Едва Вретранг, Саурон и Савкат появились из-за кустов, братья вскочили.
– Кому-то надо было и за дорогой следить, – слезая с коня, недовольно пробурчал Вретранг и, бросив повод Сослану, полез на верхнюю площадку каменной громады.
Внизу тропа проходила под самыми скалами и, хотя она была довольно извилистой, сверху просматривалась хорошо. Вретранг обернулся к сыновьям, позвал их к себе и объяснил задачу:
– Дорожка узкая. Двум лошадям рядом по ней не пройти. Но она все же легче, чем за лесом…
– Там вообще проехать не просто, – перебил его Анфаны. – Мы сделали два небольших завала.
Вретранг нахмурился.
– Не беспокойся, отец. Следов не оставили.
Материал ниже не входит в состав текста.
/-- An aligned access of a function whose BAR0 answers, inside its BAR0 and outside DIAG or by the steward with the window
open, reads or writes: 4 bytes one register, 8 bytes two, the lower first. A read of CFG_ADM_STAT, CFG_CFE_STAT or
CFG_DEC_WAITMAX by a PF outside Trailhead mode returns the value and then clears its clear-on-read field. A selector write
changes the writing port's selector. A staged copy written by a PF that is not the steward is ignored and logged. The
control registers of configuration space act on Memory Space Enable and Bus Master Enable, on the error enables, Relaxed
Ordering and Max_Payload_Size, and on the ASPM field of the link whose function 0 the function is. A read of a
configuration register answers its word. The places of the bits in configuration space are the model's reading of the PCIe
registers, PRESUMED (log entries on configuration space). A next state with its effect is stated here of registerWrite,
registerLowHalfRead, cfgAdmStatRead, cfgCfeStatRead, cfgDecWaitmaxRead. (R105, R438, R439, R440, R11, R121, R100) -/
def Obligations.RegistersAreReadAndWritten : Prop :=
    (∀ (f : FnId) (off : BitVec 22) (wide : Bool) (data : BitVec 64) (fl : Tab Nat) (s : State),
      s.mmio f.val = true →
      isPf f.val = true ∨ off.toNat < 0x10000 →
      aligned off.toNat wide = true →
      inDiag f.val off.toNat = false ∨ (s.isSteward f.val && s.diagOpen) = true →
      exec (.registerWrite f .bar0 off wide data fl) s =
          .next (let t := (s.touch f.val).write4 f.val off.toNat (data.setWidth 32) fl
            if wide then t.write4 f.val (off.toNat + 4) (data.extractLsb' 32 32) fl else t) ∧
       exec (.registerLowHalfRead f { sp := .bar0, off := off } wide) s =
          .next (let r := (s.touch f.val).read4 f.val off.toNat
            if wide then ((r.2.read4 f.val (off.toNat + 4)).2.emit (.regData f.val off.toNat ((r.2.read4 f.val (off.toNat + 4)).1 ++ r.1)))
            else r.2.emit (.regData f.val off.toNat (r.1.zeroExtend 64)))) ∧
    (∀ (f : FnId) (s : State),
      s.mmio f.val = true →
      isPf f.val = true →
      s.boot.trailhead = false →
      (s.sel (portOf f.val)).adm.toNat < 144 →
      (s.sel (portOf f.val)).cfe.toNat < 144 →
      (let t := s.touch f.val
       exec (.cfgAdmStatRead f) s = .next ((t.modAdm (s.sel (portOf f.val)).adm.toNat fun a => { a with slotLimit := false }).emit
          (.regData f.val 0x8604 ((t.regRead f.val 0x8604).zeroExtend 64))) ∧
       exec (.cfgCfeStatRead f) s = .next ((t.modCfe (s.sel (portOf f.val)).cfe.toNat fun c => { c with retainFull := false }).emit
          (.regData f.val 0x8904 ((t.regRead f.val 0x8904).zeroExtend 64))) ∧
       exec (.cfgDecWaitmaxRead f) s = .next ((t.modPool fun q => { q with waitmax := 0 }).emit
          (.regData f.val 0x8A20 ((t.regRead f.val 0x8A20).zeroExtend 64))))) ∧
    (∀ (f : FnId) (v : BitVec 32) (s : State),
      s.mmio f.val = true →
      isPf f.val = true →
      (∃ t, exec (.registerWrite f .bar0 0x8600 false (v.zeroExtend 64) []) s = .next t ∧
          (t.sel (portOf f.val)).adm = v.setWidth 8 ∧ ∀ p, p ≠ portOf f.val → t.sel p = s.sel p) ∧
       (s.isSteward f.val = false →
          exec (.registerWrite f .bar0 0x8200 false (v.zeroExtend 64) []) s = .next ((s.touch f.val).ignoreWrite f.val))) ∧
    (∀ (f : FnId) (data : BitVec 64) (fl : Tab Nat) (s : State),
      s.cfgOk f.val = true →
      exec (.registerWrite f .command 0 false data fl) s =
          .next (let t := s.modFn f.val fun x => { x with mse := data.getLsbD 1, serr := data.getLsbD 8 }
            if data.getLsbD 2 then t.bmeOn f.val else t.bmeOff f.val) ∧
       exec (.registerWrite f .deviceControl 0 false data fl) s = .next (s.modFn f.val fun x =>
          { x with errEn := data.extractLsb' 0 4, relaxed := data.getLsbD 4, mps := data.extractLsb' 5 3 }) ∧
       exec (.registerWrite f .linkControl 0 false data fl) s =
          .next (match s.ownLink f.val with
            | some h => s.modHalf (portOf f.val) h fun l => { l with aspm := data.extractLsb' 0 2 }
            | none => s) ∧
       ∀ sp off wide, sp ≠ .bar0 →
         exec (.registerLowHalfRead f { sp := sp, off := off } wide) s = .next (s.emit (.regData f.val off.toNat ((s.cfgWord f.val sp off.toNat).zeroExtend 64)))) ∧
    (∀ (f : FnId) (off : BitVec 22) (wide : Bool) (s : State),
      s.mmio f.val = true →
      isPf f.val = true →
      aligned off.toNat wide = false →
      exec (.registerLowHalfRead f { sp := .bar0, off := off } wide) s = .next ((s.touch f.val).refuseAny f.val 1 false))

/-- Raising a source sets its bit of EVT_LATCH in the view of each port that may see it and changes no other bit of any view.
EVT_LATCH_CLEAR of a PF clears in its own latch n exactly the bits written as 1 and leaves every other latch of every view
as it was; of a VF, which has no such register, it changes nothing. EVT_FN_LATCH_CLEAR clears in the writer's own latch the
bits written as 1. A next state with its effect is stated here of evtLatchClear, evtFnLatchClear. (R401, R402) -/
def Obligations.EventsLatchInEntitledViewsUntilTheOwnerClears : Prop :=
    (∀ (src p n b : Nat) (s : State),
      p < 4 →
      src < 2048 →
      n < 64 →
      b < 32 →
      (Tab.get (fun _ => 0) (s.raise src).evt.latch (64 * p + n)).getLsbD b =
        ((Tab.get (fun _ => 0) s.evt.latch (64 * p + n)).getLsbD b || (s.sees p src && decide (src / 32 = n ∧ src % 32 = b)))) ∧
    (∀ (f : FnId) (n : Fin 64) (v : Word) (s : State),
      s.mmio f.val = true →
      ∃ t, exec (.evtLatchClear f n v) s = .next t ∧
        (isPf f.val = false → t = s.touch f.val) ∧
        (isPf f.val = true → (t = { s.touch f.val with evt := t.evt }) ∧ (t.evt = { s.evt with latch := t.evt.latch }) ∧
          ∀ k, Tab.get (fun _ => 0) t.evt.latch k =
            if k = 64 * portOf f.val + n.val then Tab.get (fun _ => 0) s.evt.latch k &&& ~~~v else Tab.get (fun _ => 0) s.evt.latch k)) ∧
    (∀ (f : FnId) (v : Word) (s : State),
      s.mmio f.val = true →
      exec (.evtFnLatchClear f v) s = .next ((s.touch f.val).modFn f.val fun x => { x with fnLatch := x.fnLatch &&& ~~~(v.setWidth 16) }))

/-- For every command c and state s, a step of s with c at the front of its queue is exec of c on s with the queue's rest. The
queue of waiting commands is the model's own field (log entry on the queue). (01_device_architecture.md) -/
def Obligations.AStepRunsTheFrontCommand : Prop :=
    ∀ (c : Instr) (rest : List Instr) (s : State),
      step { s with pending := c :: rest } = exec c { s with pending := rest }

/-- Whatever a command does, the commands that wait behind it are the same afterwards. (01_device_architecture.md) -/
def Obligations.NoCommandTouchesTheQueue : Prop :=
    ∀ (c : Instr) (s t : State),
      exec c s = .next t →
      t.pending = s.pending

/-- With no command waiting, a step answers the next state of one tick, the thermal aborts of the time that passes being posted
first: without a slew in progress device time grows by its 40 ns resolution, with a slew in progress by 39, 40 or 41 ns,
and with no such abort no other field changes but, with a slew, the slew's own. Every command but the end of a cold reset
and an edge of PPS_IN leaves device time as it was. That an empty queue ticks is the model's design choice (log entry on
the tick). (R378, R384, R449) -/
def Obligations.DeviceTimeMovesByTicksDisciplineAndReset : Prop :=
    (∀ (s : State),
      s.pending = [] →
      s.clk.slewLeft = 0 →
      (∀ c ∈ s.ledger, c.early = false) →
      step s = .next { s with now := s.now + 40 }) ∧
    (∀ (s : State),
      s.pending = [] →
      ∃ (d : Nat) (c : Clk) (u : State), u = s.postEarly ∧ step s = .next { u with now := s.now + d, clk := c } ∧ 39 ≤ d ∧ d ≤ 41 ∧ ((∀ c ∈ s.ledger, c.early = false) → u = s)) ∧
    (∀ (c : Instr) (s t : State),
      exec c s = .next t →
      ((∀ st l u, c ≠ .coldRstDeassert st l u) ∧ ∀ ok, c ≠ .ppsEdge ok) →
      t.now = s.now)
Сбросили убитого медведя – камни сами и поползли.
– Ну, ладно, – махнул рукой Вретранг. – Думаю, что люди Черного уха не будут ехать все сразу, кто-то отстанет, а мы тем временем незаметно выскочим на тропу, – Вретранг показал на место, откуда дорожка круто поворачивала в сторону. – Вот здесь и будем по одному выезжать из лесу.
– Отец, разреши мне прежде заарканить пару грабителей и поднять их сюда, посмотрим, какие они из себя, – усмехнулся Анфаны и тут же добавил: – Вдруг Черному уху вздумается пересчитать своих людей.
Вретранг удивленно посмотрел на сына.
– А разве Черное ухо точно знает, сколько человек подойдет к пещерам? – спросил он. – Впрочем, можно попробовать. Только без аркана. Стоит одному из них вскрикнуть – и погубим дело, – Вретранг перешел на нижнюю площадку, подозвал сыновей. – Кинжал надежнее. Отсюда можно прыгать прямо на спину. Саурон спрячется под скалой, в нужный момент придержит коня и оттащит труп в кусты. – Вретранг повернулся к Анфаны. – Ты действуешь первым и, не мешкая, едешь дальше. Следом готовишься ты, Савкат, потом Димитрий, Библо, Ботар, Сослан.
Показались первые всадники. У каждого на лице – темный лоскут, только глаза и видны. Грабители ехали шагом, не отставая друг от друга. Вретранг волновался. Если все они будут так осторожничать, то вряд ли вообще удастся вклиниться в группу. Но вскоре тропа опустела. Вретранг вытащил из кармана тряпицу и повязал ее на лицо. То же самое сделали и остальные.
Следующие трое всадников проехали через несколько минут. Как только показался одиночка, Вретранг толкнул Саурона – и тот бесшумно соскользнул вниз. Анфаны вытащил кинжал, подобрался к краю скалы и притаился за ветвями барбариса. Братья замерли в напряжении.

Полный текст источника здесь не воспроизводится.